1. This requires sufficiently sophisticated models of the world (cf “strategic awareness”; “situational awareness”) that the AI can recognize the paths to problematic forms of power, and the potential instrumental benefits of that power. Even granted this basic awareness, though, the model’s search over plans can still fail to include rogue options – both plans that the AI wouldn’t have liked, and plans the AI would’ve liked, if it had considered them (more in footnote).^[6]

2.2 Motivation prerequisites

Beyond these agency prerequisites, an AI’s motivational system also needs to have certain structural features in order for paradigmatic types of rogue behavior to occur. In particular, it needs:

Consequentialism: some component of the AI’s motivational system needs to be focused on causing certain kinds of outcomes in the world.
1. That is, to the extent the “instrumental convergence” story predicts power-seeking on the grounds that power of the relevant kind will be instrumentally useful for promoting certain outcomes, the AI needs to care about promoting those outcomes at least a little.^[7]
Adequate time horizon: that is, the AI’s concern about the consequences of its actions needs to have an adequately long time horizon that there is time both for the problematic power-seeking to succeed, and for the resulting power to be directed towards promoting the consequences in question.^[8]
1. For example: if you have to finish your coding task in the next ten minutes, then even if it would be helpful in principle to hack into a bunch of extra compute, you might not have time.
2. Of course, the specific time horizon required here depends on how fast an AI can get and make use of the acquired power. Generally, though, I expect many of the most problematic forms of rogue behavior (i.e., aiming at the acquisition of large amounts of resources and power) to require a decent amount of patience in this respect.

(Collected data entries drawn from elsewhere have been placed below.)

-- ==== Sys2Proof/Machine/Step.lean ====
section
/-! DEFINITION. One step of the machine (R11): the schedule's next event. -/

namespace Sys2Proof.Machine

/-- One step (R11): the event at the head of the schedule happens. An engine event is a step only while BUSY = 1 (R63)
and passes without effect otherwise. With no event left, a busy engine goes on (weak fairness, R137) and an idle block
waits for the host (R129) (log 4, log 5). -/
def step (s : State) : Host.Outcome State Fault Refusal :=
  match s.inputs with
  | [] => if s.status.busy then engineStep s else .next s
  | .engine :: es => if s.status.busy then engineStep (s.withInputs es) else .next (s.withInputs es)
  | .host t :: es => hostStep t (s.withInputs es)
  | .reset :: es => .next (resetEvent (s.withInputs es))

/-- The command word `w` is what the machine takes next: the next event is the host's WRITE of it to CMD (R60, R61). -/
def State.withFetchWord (s : State) (nbits w : Nat) : State :=
  s.withInputs (.host (.write (regAddress .cmd) (BitVec.ofNat 32 (w % 2 ^ nbits))) :: s.inputs)

end Sys2Proof.Machine
end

2.3 Incentive prerequisites

Beyond the agency and motivation prerequisites above, though, we also need to consider a further condition required for paradigm types of rogue behavior to occur – namely, that this behavior needs to be broadly rational from the AI’s perspective.^[9] That is: when the AI considers its different options, the incentives at stake (defined relative to the AI’s motivations) need to favor rogue behavior overall. I’ll call the relevant conditions here “incentive prerequisites.”

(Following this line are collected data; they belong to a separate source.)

/-- R75, R119, R120: where validation fails, XFORM in either direction, CHECK and NORM end after 2 engine steps with
ERR = 1, the error's ECODE and info word, NBLK = 0, and BUF, SKEY and BKEY unchanged: all or nothing.
The schedule is the model's (log 4).
The spec marks this as its own derivation: R120 from R61, R64 and R75. -/
def Obligations.FailedValidationLeavesMemoriesUnchanged : Prop :=
  ∀ (s : State) (i : Instr) (c : ErrorCode) (info : Word), s.Ready →
    ((i = .xformEnc ∨ i = .xformDec ∨ i = .check) ∧ s.validate .xform s.derivedMode = .err c info ∨
      i = .norm ∧ s.validate .norm .ascii = .err c info) →
    ∃ t u, exec i s = .next t ∧ t.status.busy = true ∧ steps 2 t = .next u ∧
      u.status = { busy := false, done := false, err := true
                   mode := if i = .norm then .ascii else s.derivedMode, ecode := c.code, haz := s.status.haz } ∧
      u.nblk = 0 ∧ u.errinfo = info ∧ s.Untouched u ∧ u.buf = s.buf ∧
      u.eng = { t.eng with phase := .idle, ecode := c.code, einfo := info } ∧ u.irq = s.ie

/-- R76: CHECK gives the verdict XFORM would give, in either direction: the same DONE, ERR, MODE, ECODE, NBLK and
ERRINFO once each has run to BUSY = 0.
The schedule is the model's (log 4).
The spec marks this as its own derivation: this clause of R76 from R70. -/
def Obligations.CheckAgreesWithTransform : Prop :=
  ∀ (s : State) (d : Dir), s.Ready →
    ∃ t₁ u₁ t₂ u₂, exec .check s = .next t₁ ∧ steps (s.commandSteps .check s.derivedMode) t₁ = .next u₁ ∧
      exec (xformOf d) s = .next t₂ ∧ steps (s.commandSteps .xform s.derivedMode) t₂ = .next u₂ ∧
      t₁.status.busy = true ∧ u₁.status.busy = false ∧ t₂.status.busy = true ∧ u₂.status.busy = false ∧
      u₁.status = u₂.status ∧ u₁.nblk = u₂.nblk ∧ u₁.errinfo = u₂.errinfo ∧ u₁.buf = s.buf

/-- R132: the outcome of each command issued straight after reset, at power-on of every instance and after a reset event
in any state, idle or busy: XFORM and CHECK fail with SK_EMPTY, NOP and NORM complete with DONE, and an illegal word
fails with ILLEGAL_COMMAND.
The schedule is the model's (log 4), and a reset event keeps it (log 15).
The spec marks this as its own derivation: this clause of R132 from R129, R66, R70, R71, R73 and R77. -/
def Obligations.CommandsStraightAfterReset : Prop :=
  ∀ r : State, ((∃ p, r = State.powerOn p) ∨ ∃ s : State, s.inputs = [] ∧ r = resetEvent s) →
    (∀ i, i = .xformEnc ∨ i = .xformDec ∨ i = .check → ∃ t u, exec i r = .next t ∧
      steps 2 t = .next u ∧ u.status.word = 0x00000014 ∧ u.errinfo = 0) ∧
    (∃ t u, exec .nop r = .next t ∧ steps 1 t = .next u ∧ u.status.word = 0x00000002) ∧
    (∃ t u, exec .norm r = .next t ∧ steps 2 t = .next u ∧ u.status.word = 0x00000002) ∧
    (∀ w, (∀ i, w ≠ encode i) → ∃ t u, writeCmd w r = .next t ∧ steps 1 t = .next u ∧
      u.status.word = 0x00000044 ∧ u.errinfo = w)

/-! ### Validation -/

/-- R65: LENGTH_RANGE, with one mask for every length out of range; NORM checks SIZE alone. The check comes first. -/
def Obligations.LengthRangeCheck : Prop :=
  (∀ (s : State) (op : Op) (m : Mode), op = .xform ∨ op = .check →
    (s.params.bufMax < s.size.toNat ∨ s.params.skMax < s.skLen.toNat ∨ s.params.bkMax < s.bkLen.toNat) →
    ∃ info, s.validate op m = .err .lengthRange info ∧
      info.toNat = (if s.params.bufMax < s.size.toNat then 1 else 0) +
        (if s.params.skMax < s.skLen.toNat then 2 else 0) + (if s.params.bkMax < s.bkLen.toNat then 4 else 0)) ∧
  (∀ (s : State) (m : Mode), s.validate .norm m =
    if s.params.bufMax < s.size.toNat then .err .lengthRange 1 else .ok 0)

/-- R65, R66, R70: with every length in range, SK_LEN = 0 fails XFORM and CHECK with SK_EMPTY in both modes, whatever SIZE
is, 0 included; with SK_LEN ≠ 0, ASCII mode passes with 0 blocks. NORM makes no key check: it passes whatever the key
lengths are. -/
def Obligations.ShiftKeyCheck : Prop :=
  (∀ (s : State) (op : Op) (m : Mode), op = .xform ∨ op = .check →
    s.size.toNat ≤ s.params.bufMax → s.skLen.toNat ≤ s.params.skMax → s.bkLen.toNat ≤ s.params.bkMax →
    (s.skLen = 0 → s.validate op m = .err .skEmpty 0) ∧
    (s.skLen ≠ 0 → s.validate op .ascii = .ok 0)) ∧
  (∀ (s : State) (m : Mode), s.size.toNat ≤ s.params.bufMax → s.validate .norm m = .ok 0)

/-- R67: in MV2 mode, past the earlier checks, a symbol of BKEY[0 .. BK_LEN) that is not '1' to '4' fails validation
with BK_SYMBOL and the lowest index of such a symbol, whether or not the buffer reaches it. In ASCII mode the symbols are
not read: validation passes past the earlier checks, whatever they are. -/
def Obligations.BlockSymbolCheck : Prop :=
  ∀ (s : State) (op : Op), op = .xform ∨ op = .check →
    s.size.toNat ≤ s.params.bufMax → s.skLen.toNat ≤ s.params.skMax → s.bkLen.toNat ≤ s.params.bkMax →
    s.skLen ≠ 0 →
    (∀ j, j < s.bkLen.toNat →
      ¬ (0x31 ≤ (s.byte .bkey j).toNat ∧ (s.byte .bkey j).toNat ≤ 0x34) →
      (∀ i, i < j → 0x31 ≤ (s.byte .bkey i).toNat ∧ (s.byte .bkey i).toNat ≤ 0x34) →
      ∃ info, s.validate op .mv2 = .err .bkSymbol info ∧ info.toNat = j) ∧
    s.validate op .ascii = .ok 0

/-- R68: in MV2 mode, past the symbol check, a buffer that ends on the boundary of block k passes with k blocks; one that
ends inside block p fails with TRUNCATED_BLOCK and p; and one of the two holds of every buffer. -/
def Obligations.PartitionCheck : Prop :=
  ∀ (s : State) (op : Op), op = .xform ∨ op = .check →
    s.size.toNat ≤ s.params.bufMax → s.skLen.toNat ≤ s.params.skMax → s.bkLen.toNat ≤ s.params.bkMax →
    s.skLen ≠ 0 → s.bkLen ≠ 0 →
    (∀ i, i < s.bkLen.toNat → 0x31 ≤ (s.byte .bkey i).toNat ∧ (s.byte .bkey i).toNat ≤ 0x34) →
    (∀ k, s.blockStart k = s.size.toNat → s.validate op .mv2 = .ok k) ∧
    (∀ p, s.blockStart p < s.size.toNat → s.size.toNat < s.blockStart (p + 1) →
      ∃ info, s.validate op .mv2 = .err .truncatedBlock info ∧ info.toNat = p) ∧
    ((∃ k, s.blockStart k = s.size.toNat) ∨
      (∃ p, s.blockStart p < s.size.toNat ∧ s.size.toNat < s.blockStart (p + 1)))

/-- R64: the VALIDATE step in every state the engine can be in: it writes no memory and no register but E.ecode,
E.einfo, E.nblk and E.phase, and the phase after it is the one R64 lists. -/
def Obligations.ValidateStepRunsValidation : Prop :=
  ∀ s : State, s.Inv → s.status.busy = true → s.eng.phase = .validate →
    (∀ c info, s.validate s.eng.op s.eng.mode = .err c info →
      engineStep s = .next { s with eng := { s.eng with ecode := c.code, einfo := info, phase := .finish } }) ∧
    (∀ k, s.validate s.eng.op s.eng.mode = .ok k →
      engineStep s = .next { s with eng := { s.eng with
        nblk := BitVec.ofNat 32 k
        phase :=
          if s.eng.op = .check then .finish
          else if s.eng.op = .norm then (if s.size = 0 then .finish else .normRun)
          else if s.eng.mode = .ascii then (if s.size = 0 then .finish else .alphaRun)
          else (if k = 0 then .finish else .mv2Run) } }) ∧
    s.validate s.eng.op s.eng.mode ≠ .noMeaning

/-- R112: the blocks of a buffer that validates partition it: each offset below SIZE lies in exactly one block, and each
block lies below SIZE.
The spec marks this as its own derivation: R112 from R111 and R68. -/
def Obligations.BlocksPartitionTheBuffer : Prop :=
  ∀ (s : State) (k : Nat), s.bkLen ≠ 0 → s.validate .xform .mv2 = .ok k →
    (∀ a, a < s.size.toNat → ∃ p, p < k ∧ s.blockStart p ≤ a ∧ a < s.blockStart (p + 1) ∧
      ∀ q, q < k → s.blockStart q ≤ a → a < s.blockStart (q + 1) → q = p) ∧
    (∀ p, p < k → s.blockStart (p + 1) ≤ s.size.toNat)

/-! ### The datapath -/

/-- R89, R90: normalize, row by row over all 256 bytes, and its image. -/
def Obligations.NormalizeTable : Prop :=
  ∀ b : Byte,
    (b.toNat ≤ 64 → normalize b = 32) ∧
    (65 ≤ b.toNat ∧ b.toNat ≤ 90 → normalize b = b) ∧
    (91 ≤ b.toNat ∧ b.toNat ≤ 96 → normalize b = 32) ∧
    (97 ≤ b.toNat ∧ b.toNat ≤ 122 → (normalize b).toNat = b.toNat - 32) ∧
    (123 ≤ b.toNat ∧ b.toNat ≤ 127 → normalize b = 32) ∧
    (128 ≤ b.toNat → normalize b = b) ∧
    (normalize b = 32 ∨ (65 ≤ (normalize b).toNat ∧ (normalize b).toNat ≤ 90) ∨ 128 ≤ (normalize b).toNat)

/-- R91: normalize is idempotent on bytes, and NORM run twice on a buffer gives what one NORM gives.
The schedule is the model's (log 4).
The spec marks this as its own derivation: R91 from R89. -/
def Obligations.NormalizationIsIdempotent : Prop :=
  (∀ b : Byte, normalize (normalize b) = normalize b) ∧
  (∀ s : State, s.Ready → s.size.toNat ≤ s.params.bufMax →
    ∃ t₁ u₁ t₂ u₂, exec .norm s = .next t₁ ∧ steps (2 + s.size.toNat) t₁ = .next u₁ ∧
      exec .norm u₁ = .next t₂ ∧ steps (2 + s.size.toNat) t₂ = .next u₂ ∧
      t₁.status.busy = true ∧ u₁.status.busy = false ∧ t₂.status.busy = true ∧ u₂.status.busy = false ∧
      ∀ a, u₂.byte .buf a = u₁.byte .buf a)

/-- R97: the reference realisation of the cyclical adder gives what R96 gives, for every input byte, every shift amount
and both directions.
The spec marks this as its own derivation: R97 from R96. -/
def Obligations.CyclicalAdderReferenceAgrees : Prop :=
  ∀ (c : Byte) (s : Int) (d : Dir), cycReference c s d = cyc c s d

/-- R96, R98: the adder's value and its laws: the result is a letter; decode undoes encode and encode undoes decode on
letters; only s modulo 26 matters; s ≡ 0 is the identity on letters. A byte above 127 also gives a letter, so it is not
got back.
The spec marks this as its own derivation: R98 from R96. -/
def Obligations.CyclicalAdderLaws : Prop :=
  (∀ (c : Byte) (s : Int) (d : Dir), ((cyc c s d).toNat : Int) = 65 + ((c.toNat : Int) - 65 + d.sgn * s) % 26) ∧
  (∀ (c : Byte) (s : Int) (d : Dir), 65 ≤ (cyc c s d).toNat ∧ (cyc c s d).toNat ≤ 90) ∧
  (∀ (c : Byte) (s : Int) (d : Dir), 65 ≤ c.toNat → c.toNat ≤ 90 → cyc (cyc c s d) s (d.opposite) = c) ∧
  (∀ (c : Byte) (s s' : Int) (d : Dir), s % 26 = s' % 26 → cyc c s d = cyc c s' d) ∧
  (∀ (c : Byte) (s : Int) (d : Dir), 65 ≤ c.toNat → c.toNat ≤ 90 → s % 26 = 0 → cyc c s d = c) ∧
  (∀ (c : Byte) (s : Int) (d : Dir), 128 ≤ c.toNat → cyc (cyc c s d) s (d.opposite) ≠ c)

/-- R82: a wrap counter advanced k times from 0 holds emod(k, len), and it is always below len.
The spec marks this as its own derivation: R82 from R81. -/
def Obligations.WrapCounterCountsModulo : Prop :=
  ∀ (len : Word) (k : Nat), 1 ≤ len.toNat → (wrapIter len k 0).toNat = k % len.toNat

/-- R88: the key schedule repeats: the shift word every SK_LEN / gcd(4, SK_LEN) blocks, the block length every BK_LEN
blocks, and so both together every lcm of the two.
The spec marks this as its own derivation: R88 from R84 and R86. -/
def Obligations.KeySchedulePeriod : Prop :=
  ∀ (s : State) (p : Nat), 1 ≤ s.skLen.toNat → 1 ≤ s.bkLen.toNat →
    s.shiftWordAt (p + s.skLen.toNat / Nat.gcd 4 s.skLen.toNat) = s.shiftWordAt p ∧
    s.blockLengthAt (p + s.bkLen.toNat) = s.blockLengthAt p ∧
    (let m := Nat.lcm (s.skLen.toNat / Nat.gcd 4 s.skLen.toNat) s.bkLen.toNat
     s.shiftWordAt (p + m) = s.shiftWordAt p ∧ s.blockLengthAt (p + m) = s.blockLengthAt p)

/-- R103, R104: the block-size mux, symbol by symbol: the length, the lane enables and the modulus; no other symbol has
a length, and a BLOCK step that meets one sets the refusal mark and changes nothing else.
The character codes are presumed (log 13). That the marked step changes nothing else is the model's choice (log 8). -/
def Obligations.BlockSizeMux : Prop :=
  (blockLength 0x31 = some 1 ∧ laneEnables 1 = 0b0001 ∧ blockModulus 1 = 2 ^ 8) ∧
  (blockLength 0x32 = some 2 ∧ laneEnables 2 = 0b0011 ∧ blockModulus 2 = 2 ^ 16) ∧
  (blockLength 0x33 = some 3 ∧ laneEnables 3 = 0b0111 ∧ blockModulus 3 = 2 ^ 24) ∧
  (blockLength 0x34 = some 4 ∧ laneEnables 4 = 0b1111 ∧ blockModulus 4 = 2 ^ 32) ∧
  (∀ (sym : Byte) (L : Nat), blockLength sym = some L → sym.toNat = 0x30 + L ∧ 1 ≤ L ∧ L ≤ 4) ∧
  (∀ sym : Byte, blockLength sym = none ↔ ¬ (0x31 ≤ sym.toNat ∧ sym.toNat ≤ 0x34)) ∧
  (∀ s : State, s.eng.phase = .mv2Run → blockLength (s.byte .bkey s.eng.bp.toNat) = none →
    engineStep s = .next { s with refused := true })

/-- R107, R108: the 32-bit adder with lane enables gives what the variable-width adder gives, and only the low 8L bits
of the shift word affect a block: they are the last L of its four key bytes.
The spec marks this as its own derivation: R108 from R107. -/
def Obligations.BlockAdderReferenceAgrees : Prop :=
  (∀ (L : Nat) (d : Dir) (i : Nat) (shift : Word), 1 ≤ L → L ≤ 4 → i < 2 ^ (8 * L) →
    blockAddReference L d i shift = blockAdd L d i shift ∧
    (∀ shift' : Word, shift'.toNat % 2 ^ (8 * L) = shift.toNat % 2 ^ (8 * L) →
      blockAdd L d i shift' = blockAdd L d i shift)) ∧
  (∀ k0 k1 k2 k3 : Byte,
    (shiftWord k0 k1 k2 k3).toNat = k0.toNat * 2 ^ 24 + k1.toNat * 2 ^ 16 + k2.toNat * 2 ^ 8 + k3.toNat ∧
    (shiftWord k0 k1 k2 k3).toNat % 2 ^ 8 = k3.toNat ∧
    (shiftWord k0 k1 k2 k3).toNat % 2 ^ 16 = k2.toNat * 2 ^ 8 + k3.toNat ∧
    (shiftWord k0 k1 k2 k3).toNat % 2 ^ 24 = k1.toNat * 2 ^ 16 + k2.toNat * 2 ^ 8 + k3.toNat)

/-- R109: the adder's laws: each direction undoes the other over the ring of integers modulo 2^(8L), for any shift; it
wraps as DOC §8.5 says; a shift whose low 8L bits are 0 leaves the block unchanged.
The spec marks this as its own derivation: R109 from R107. -/
def Obligations.BlockAdderLaws : Prop :=
  (∀ (L : Nat) (d : Dir) (i : Nat) (shift : Word), i < 2 ^ (8 * L) →
    blockAdd L d i shift < 2 ^ (8 * L) ∧ blockAdd L (d.opposite) (blockAdd L d i shift) shift = i) ∧
  (∀ shift : Word, shift.toNat % 256 = 1 →
    blockAdd 1 .encode 0x00 shift = 0x01 ∧ blockAdd 1 .encode 0xFF shift = 0x00) ∧
  (∀ (L : Nat) (d : Dir) (i : Nat) (shift : Word), i < 2 ^ (8 * L) → shift.toNat % 2 ^ (8 * L) = 0 →
    blockAdd L d i shift = i)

What does it take for rogue behavior to be rational? Here’s a simple framework. It doesn’t cover all potentially-relevant dynamics, but I find it helpful nonetheless.

We can simplify an AI’s choice to go rogue into a choice between two options: its best rogue option, and its best non-rogue option.^[10] And we can break up its best rogue option into the following components:

First, we consider two potential outcomes of pursuing this option, namely "success" and “failure” at getting/maintaining the relevant form of power.^[11]
We can imagine that the AI has some assessment of how likely success is relative to failure.
And we can further split the success cases into two components, which I’ll call the “pay-out” and the “path.”
- The “pay-out” is the power that the AI gets, in expectation, conditional on success; and the circumstances in which it needs to be using that power.^[12] That is, roughly, it’s the “end-state” of successful rogue behavior.
- The “path” is what the AI needs to do, in expectation, to reach and secure the pay-out.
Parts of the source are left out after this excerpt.